• [Information shown]:
------------
-- ==== Sys2Proof/Machine/Dispatch.lean ====
section
/-! DEFINITION. The dispatch of a command to its meaning: one arm for each row of the opcode table. -/

namespace Sys2Proof.Machine
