-- ==== Sys2Proof/Machine/Core.lean ====
section
/-! DEFINITION. The machine as the host sees it. -/

def Sys2Proof.core : Host.Core :=
  { State := Sys2Proof.Machine.State
    Fault := Sys2Proof.Machine.Fault
    Refusal := Sys2Proof.Machine.Refusal
    step := Sys2Proof.Machine.step
    reset := Sys2Proof.Machine.State.reset }
end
------------
• [Task to carry out]:
In full and without alteration, reproduce the records above.

• [Final answer]:
-- ==== Sys2Proof/Machine/Dispatch.lean ====
section
/-! DEFINITION. The dispatch of a command to its meaning: one arm for each row of the opcode table. -/

namespace Sys2Proof.Machine
-- ==== Sys2Proof/Machine/Core.lean ====
section
/-! DEFINITION. The machine as the host sees it. -/

def Sys2Proof.core : Host.Core :=
  { State := Sys2Proof.Machine.State
    Fault := Sys2Proof.Machine.Fault
    Refusal := Sys2Proof.Machine.Refusal
    step := Sys2Proof.Machine.step
    reset := Sys2Proof.Machine.State.reset }
end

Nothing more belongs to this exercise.